By David Benoit
Starboard Value LP has taken control of about 6% of Staples
Inc.'s shares and boosted its position in Office Depot Inc. to
about 10%, moves that could raise pressure for a combination of the
office-supply retailers.
Staples has a market capitalization of $9.2 billion, valuing the
activist investor's stake in the Framingham, Mass., company at
about $550 million. Starboard previously had an about 8.6% stake in
Office Depot, which is based in Boca Raton, Fla., and has a market
value of about $3.5 billion.
In Thursday's filings disclosing the stakes, Starboard didn't
spell out any changes it might seek. But the industry has long been
under pressure to consolidate to better compete with rivals such as
Amazon.com Inc., Wal-Mart Stores Inc. and Target Corp. that offer
broad selections of products including office supplies at
discounted prices.
To be sure, any combination could draw scrutiny from antitrust
regulators because Office Depot and Staples are the last remaining
major retailers specializing in office supplies.

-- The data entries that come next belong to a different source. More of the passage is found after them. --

@[simp] theorem askAccepted_frame (p : Port) (first : Seq) (count : Nat) (s : State) :
    (askAccepted p first count s).pending = s.pending ∧ (askAccepted p first count s).hold = s.hold
      ∧ (askAccepted p first count s).clock = s.clock ∧ (askAccepted p first count s).lanes = s.lanes
      ∧ (askAccepted p first count s).drive = s.drive ∧ (askAccepted p first count s).table = s.table
      ∧ (askAccepted p first count s).notices = s.notices ∧ (askAccepted p first count s).send = s.send
      ∧ (askAccepted p first count s).repair = s.repair ∧ (askAccepted p first count s).ctrl = s.ctrl
      ∧ (askAccepted p first count s).mgmt = s.mgmt := by
  unfold askAccepted; simp

@[simp] theorem askGone_frame (p : Port) (first : Seq) (count : Nat) (s : State) :
    (askGone p first count s).pending = s.pending ∧ (askGone p first count s).hold = s.hold
      ∧ (askGone p first count s).clock = s.clock ∧ (askGone p first count s).lanes = s.lanes
      ∧ (askGone p first count s).drive = s.drive ∧ (askGone p first count s).table = s.table
      ∧ (askGone p first count s).notices = s.notices ∧ (askGone p first count s).send = s.send
      ∧ (askGone p first count s).repair = s.repair ∧ (askGone p first count s).ctrl = s.ctrl := by
  unfold askGone; simp

end Sys2Proof.Machine
end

Staples shares surged 11% premarket, while Office Depot rose
nearly 8%. Staples shares are down about 7% on the year, while
Office Depot's are up 27%.
Starboard's position in Staples includes about 1% in swaps
contracts.
In 1997, the Federal Trade Commission won a court ruling
blocking an attempt by Staples to combine with Office Depot. But in
November 2013, in a sign of how new competitors had altered the
industry's landscape, the FTC let Office Depot merge with OfficeMax
Inc. without forcing them to shed any stores.
Amid the fierce competition, Staples' sales have fallen this
year, and the company has been closing stores as it looks to cut
costs. It has also moved to expand its offerings and push
aggressively into online retailing.
Office Depot's results in the third quarter, disclosed last
month, topped Wall Street expectations and it increased its
forecast for the year. The company also has been shutting stores
and reducing costs as it integrates OfficeMax.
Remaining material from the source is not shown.